What the task requires —
Nothing outside the range below should be printed. Output exactly the lines from the line with "with its encoding: the" to the line with "(j = 5 ∧ modrm.extractLsb'", both included.

(Task input begins)

-- ==== Sys2Proof/Certificates/Slice0/Obligations.lean ====
section
/-! DEFINITION. The statements for the provers. -/

open Sys2Proof Sys2Proof.Machine

/-! ## Encoding -/

/-- Words written out in the spec decode to the instructions they stand for (30_encoding.md section 8,
95_test_vectors.md section 2.3, rows E1, E17, E20, E25, E35). -/
def Obligations.DecodeOfSampleEncodings : Prop :=
  decode false .bits64 [0x62, 0xF1, 0x75, 0x08, 0x72, 0xC2, 0x08] =
    .instr (.vprord128 ⟨[], 0, false⟩ 1 (.reg 2) 8) ∧
  decode false .bits64 [0x62, 0xF1, 0xD5, 0x3A, 0x72, 0x00, 0x01] =
    .instr (.vprorq256 ⟨[], 2, false⟩ 5 (.mem true (.base 0 .absent)) 1) ∧
  decode false .bits64 [0x62, 0xF1, 0xBD, 0xCD, 0x72, 0x44, 0xCC, 0x40, 0x40] =
    .instr (.vprorq512 ⟨[], 5, true⟩ 8 (.mem false (.sib 3 (some 1) (some 4) (.d8 0x40))) 0x40) ∧
  decode false .bits64 [0x62, 0x42, 0x7D, 0x40, 0x14, 0xFF] =
    .instr (.vprorvd512 ⟨[], 0, false⟩ 31 16 (.reg 15)) ∧
  decode false .bits64 [0x62, 0xF2, 0xED, 0x08, 0x14, 0xCB] =
    .instr (.vprorvq128 ⟨[], 0, false⟩ 1 2 (.reg 3))

/-- Decoding the encoding of a well-formed instruction gives the instruction back, whatever bytes follow, in 64-bit and
in 32-bit code, under the strict and the lax reading of ignored bits. -/
def Obligations.DecodeOfEncodeIsInstruction : Prop :=
  ∀ (strict : Bool) (cs : CodeSize) (i : Instr) (rest : List Byte), i.wellFormed cs = true →
    decode strict cs (encode i ++ rest) = .instr i

/-- Under the strict reading (ignored bits stored as 1) the bytes of an instruction are its encoding: an instruction has
one encoding, and no other bytes stand for it. In 32-bit modes this rests on the model's choice that the strict reading
counts B, R' and P1[6], which R74 ignores there (log 8, over 30_encoding.md R74). -/
def Obligations.StrictDecodeReadsTheEncoding : Prop :=
  ∀ (cs : CodeSize) (bytes : List Byte) (i : Instr), decode true cs bytes = .instr i →
    bytes.take i.length = encode i

/-- Whatever the decoder accepts is an instruction an encoding of at most 15 bytes can name, and it stands within the
bytes given. -/
def Obligations.DecodedInstructionIsWellFormed : Prop :=
  ∀ (strict : Bool) (cs : CodeSize) (bytes : List Byte) (i : Instr), decode strict cs bytes = .instr i →
    i.wellFormed cs = true ∧ i.length ≤ bytes.length

/-- The six bytes 62 P0 P1 P2 opcode ModRM of an instruction select exactly one row of the opcode table, the row of its
element width, operand encoding and vector length. -/
def Obligations.EncodingSelectsItsTableRow : Prop :=
  ∀ i : Instr, (selectedRows i.fields.coreBytes).map (fun r => (r.w, r.opA, r.vl)) =
    [(i.fields.w, i.fields.op.isA, i.fields.vl)]

/-- LOCK, 66H, F2H or F3H, or in 64-bit mode REX, anywhere among the bytes before an instruction makes it an invalid
opcode, unless it is longer than 15 bytes: in 64-bit and in 32-bit code, and also where 67H stands beside it, which is the
model's choice (log 19; a memory form that 67H gives 16-bit addresses: log 9). -/
def Obligations.ForbiddenLegacyByteIsInvalidOpcode : Prop :=
  ∀ (strict : Bool) (cs : CodeSize) (pre : List Byte) (b : Byte) (i : Instr) (rest : List Byte),
    i.wellFormed cs = true → pre.length + i.length ≤ 15 → (∀ c ∈ pre, SkippedByte cs c) → b ∈ pre →
    ForbiddenByte cs b → ∃ c, decode strict cs (pre ++ encode i ++ rest) = .ud c

/-- The invalid encodings of the forms: a reserved bit of P0 or P1 at the wrong value, L'L = 11b, zeroing without a
writemask, or the broadcast bit with a register operand. -/
def Obligations.ReservedEncodingsAreInvalidOpcodes : Prop :=
  ∀ (strict : Bool) (opA : Bool) (p0 p1 p2 op modrm : Byte) (tail : List Byte),
    opEnOf p0 p1 op modrm = some opA → 6 ≤ tail.length →
    (p0.getLsbD 3 = true ∨ p1.getLsbD 2 = false ∨ (p2.getLsbD 6 = true ∧ p2.getLsbD 5 = true) ∨
      (p2.getLsbD 7 = true ∧ p2.extractLsb' 0 3 = 0#3) ∨ (modrm.extractLsb' 6 2 = 3#2 ∧ p2.getLsbD 4 = true)) →
    ∃ c, decode strict .bits64 (0x62#8 :: p0 :: p1 :: p2 :: op :: modrm :: tail) = .ud c

/-- What is not an instruction of the model is refused in 64-bit mode, as neither fault nor no-op, after any legacy bytes:
a first byte other than 62H; 67H before 62H, unless a forbidden byte stands beside it; and, after overrides, another `pp`,
another map and opcode, or another ModRM.reg with opcode 72H. The refusal of 67H before a byte other than 62H under its
own name is the model's choice (log 19). -/
def Obligations.OtherInstructionsAreRefused : Prop :=
  ∀ (strict : Bool) (pre : List Byte), (∀ c ∈ pre, SkippedByte .bits64 c) →
    (∀ (b : Byte) (rest : List Byte), ¬ SkippedByte .bits64 b → b ≠ 0x62#8 →
      decode strict .bits64 (pre ++ b :: rest) =
        .refused (if 0x67#8 ∈ pre then .addressSizeOverride else .notInScope)) ∧
    (∀ (p0 : Byte) (rest : List Byte), 0x67#8 ∈ pre → (∀ c ∈ pre, ¬ ForbiddenByte .bits64 c) →
      decode strict .bits64 (pre ++ 0x62#8 :: p0 :: rest) = .refused .addressSizeOverride) ∧
    (∀ (p0 p1 p2 op modrm : Byte) (tail : List Byte), 0x67#8 ∉ pre → (∀ c ∈ pre, ¬ ForbiddenByte .bits64 c) →
      p0.getLsbD 3 = false → p1.getLsbD 2 = true →
      (p1.extractLsb' 0 2 ≠ 1#2 ∨
        ¬ ((p0.extractLsb' 0 3 = 1#3 ∧ op = 0x72#8 ∧ modrm.extractLsb' 3 3 = 0#3) ∨
           (p0.extractLsb' 0 3 = 2#3 ∧ op = 0x14#8))) →
      decode strict .bits64 (pre ++ 0x62#8 :: p0 :: p1 :: p2 :: op :: modrm :: tail) = .refused .notInScope)

/-- An instruction that legacy bytes make longer than 15 bytes, by the formula of R69, is too long, whatever else is wrong
with its encoding: the decoder answers so on the whole of it, and a step at its first 15 bytes raises #GP(0). Three clauses
are the model's choice: that 67H beside a forbidden byte is measured before it is judged (log 19: R130 over R75), that under
the strict reading the length comes before the refusal for an ignored bit (log 10), and that the first 15 bytes suffice for
#GP(0), whatever the sixteenth is and whether or not it can be fetched (log 21). A memory
form with 16-bit addresses is not measured (log 9). -/
def Obligations.OverlongInstructionIsTooLong : Prop :=
  ∀ (strict : Bool) (cs : CodeSize) (pre : List Byte) (opA : Bool) (p0 p1 p2 op modrm : Byte) (tail : List Byte),
    MeasuredPrefix cs pre p0 modrm → opEnOf p0 p1 op modrm = some opA → 6 ≤ tail.length →
    15 < lengthByFormula pre.length opA modrm (tail.headD 0) →
    decode strict cs (pre ++ 0x62#8 :: p0 :: p1 :: p2 :: op :: modrm :: tail) = .tooLong ∧
    ∀ s : State, s.codeSize = cs →
      s.CodeAt ((pre ++ 0x62#8 :: p0 :: p1 :: p2 :: op :: modrm :: tail).take 15) → step s = .fault .gp

/-- Under the lax reading ignored bits have no effect. In 64-bit mode: R and R' of an immediate form, X of a memory
operand without SIB, and B of a RIP-relative operand or of a SIB byte without base. In 32-bit modes: B, R' and P1[6]. -/
def Obligations.IgnoredBitsHaveNoEffect : Prop :=
  (∀ (opA : Bool) (p0 q0 p1 p2 op modrm : Byte) (tail : List Byte), opEnOf p0 p1 op modrm = some opA →
    (∀ j, q0.getLsbD j = p0.getLsbD j ∨ ((j = 7 ∨ j = 4) ∧ opA = true) ∨
      (j = 6 ∧ modrm.extractLsb' 6 2 ≠ 3#2 ∧ modrm.extractLsb' 0 3 ≠ 4#3) ∨
      (j = 5 ∧ modrm.extractLsb' 6 2 = 0#2 ∧ (modrm.extractLsb' 0 3 = 5#3 ∨
        (modrm.extractLsb' 0 3 = 4#3 ∧ ∃ sib rest, tail = sib :: rest ∧ sib.extractLsb' 0 3 = 5#3)))) →
    decode false .bits64 (0x62#8 :: q0 :: p1 :: p2 :: op :: modrm :: tail) =
      decode false .bits64 (0x62#8 :: p0 :: p1 :: p2 :: op :: modrm :: tail)) ∧
  (∀ (cs : CodeSize) (p0 q0 p1 q1 p2 op modrm : Byte) (tail : List Byte), cs ≠ .bits64 →
    (∀ j, q0.getLsbD j = p0.getLsbD j ∨ j = 5 ∨ j = 4) → (∀ j, q1.getLsbD j = p1.getLsbD j ∨ j = 6) →
    decode false cs (0x62#8 :: q0 :: q1 :: p2 :: op :: modrm :: tail) =
      decode false cs (0x62#8 :: p0 :: p1 :: p2 :: op :: modrm :: tail))

/-- In 32-bit modes the byte 62H is another instruction unless the two top bits of the next byte are 11b, and a form with
V' = 1 (stored bit 0) is an invalid opcode. -/
def Obligations.EvexIn32BitModes : Prop :=
  ∀ (cs : CodeSize) (strict opA : Bool) (p0 p1 p2 op modrm : Byte) (tail : List Byte), cs ≠ .bits64 →
    (p0.extractLsb' 6 2 ≠ 3#2 →
      decode strict cs (0x62#8 :: p0 :: p1 :: p2 :: op :: modrm :: tail) = .refused .notInScope) ∧
    (p0.extractLsb' 6 2 = 3#2 → opEnOf p0 p1 op modrm = some opA → 6 ≤ tail.length → p2.getLsbD 3 = false →
      ∃ c, decode strict cs (0x62#8 :: p0 :: p1 :: p2 :: op :: modrm :: tail) = .ud c)

/-! ## The rotate -/

/-- R80: `ROR32` is the source's formula on unbounded naturals cut to 32 bits, and bit `p` of it is bit `(p + n) mod 32`
of the value, `n` the count modulo 32. -/
def Obligations.RotateDoublewordBits : Prop :=
  ∀ (v : BitVec 32) (c : Nat),
    ror 32 v c = BitVec.ofNat 32 ((v.toNat >>> (c % 32)) ||| (v.toNat <<< (32 - c % 32))) ∧
    ∀ p, p < 32 → (ror 32 v c).getLsbD p = v.getLsbD ((p + c % 32) % 32)

/-- R81: the same for `ROR64`. -/
def Obligations.RotateQuadwordBits : Prop :=
  ∀ (v : BitVec 64) (c : Nat),
    ror 64 v c = BitVec.ofNat 64 ((v.toNat >>> (c % 64)) ||| (v.toNat <<< (64 - c % 64))) ∧
    ∀ p, p < 64 → (ror 64 v c).getLsbD p = v.getLsbD ((p + c % 64) % 64)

(Task input ends)

Answer —
with its encoding: the decoder answers so on the whole of it, and a step at its first 15 bytes raises #GP(0). Three clauses
are the model's choice: that 67H beside a forbidden byte is measured before it is judged (log 19: R130 over R75), that under
the strict reading the length comes before the refusal for an ignored bit (log 10), and that the first 15 bytes suffice for
#GP(0), whatever the sixteenth is and whether or not it can be fetched (log 21). A memory
form with 16-bit addresses is not measured (log 9). -/
def Obligations.OverlongInstructionIsTooLong : Prop :=
  ∀ (strict : Bool) (cs : CodeSize) (pre : List Byte) (opA : Bool) (p0 p1 p2 op modrm : Byte) (tail : List Byte),
    MeasuredPrefix cs pre p0 modrm → opEnOf p0 p1 op modrm = some opA → 6 ≤ tail.length →
    15 < lengthByFormula pre.length opA modrm (tail.headD 0) →
    decode strict cs (pre ++ 0x62#8 :: p0 :: p1 :: p2 :: op :: modrm :: tail) = .tooLong ∧
    ∀ s : State, s.codeSize = cs →
      s.CodeAt ((pre ++ 0x62#8 :: p0 :: p1 :: p2 :: op :: modrm :: tail).take 15) → step s = .fault .gp

/-- Under the lax reading ignored bits have no effect. In 64-bit mode: R and R' of an immediate form, X of a memory
operand without SIB, and B of a RIP-relative operand or of a SIB byte without base. In 32-bit modes: B, R' and P1[6]. -/
def Obligations.IgnoredBitsHaveNoEffect : Prop :=
  (∀ (opA : Bool) (p0 q0 p1 p2 op modrm : Byte) (tail : List Byte), opEnOf p0 p1 op modrm = some opA →
    (∀ j, q0.getLsbD j = p0.getLsbD j ∨ ((j = 7 ∨ j = 4) ∧ opA = true) ∨
      (j = 6 ∧ modrm.extractLsb' 6 2 ≠ 3#2 ∧ modrm.extractLsb' 0 3 ≠ 4#3) ∨
      (j = 5 ∧ modrm.extractLsb' 6 2 = 0#2 ∧ (modrm.extractLsb' 0 3 = 5#3 ∨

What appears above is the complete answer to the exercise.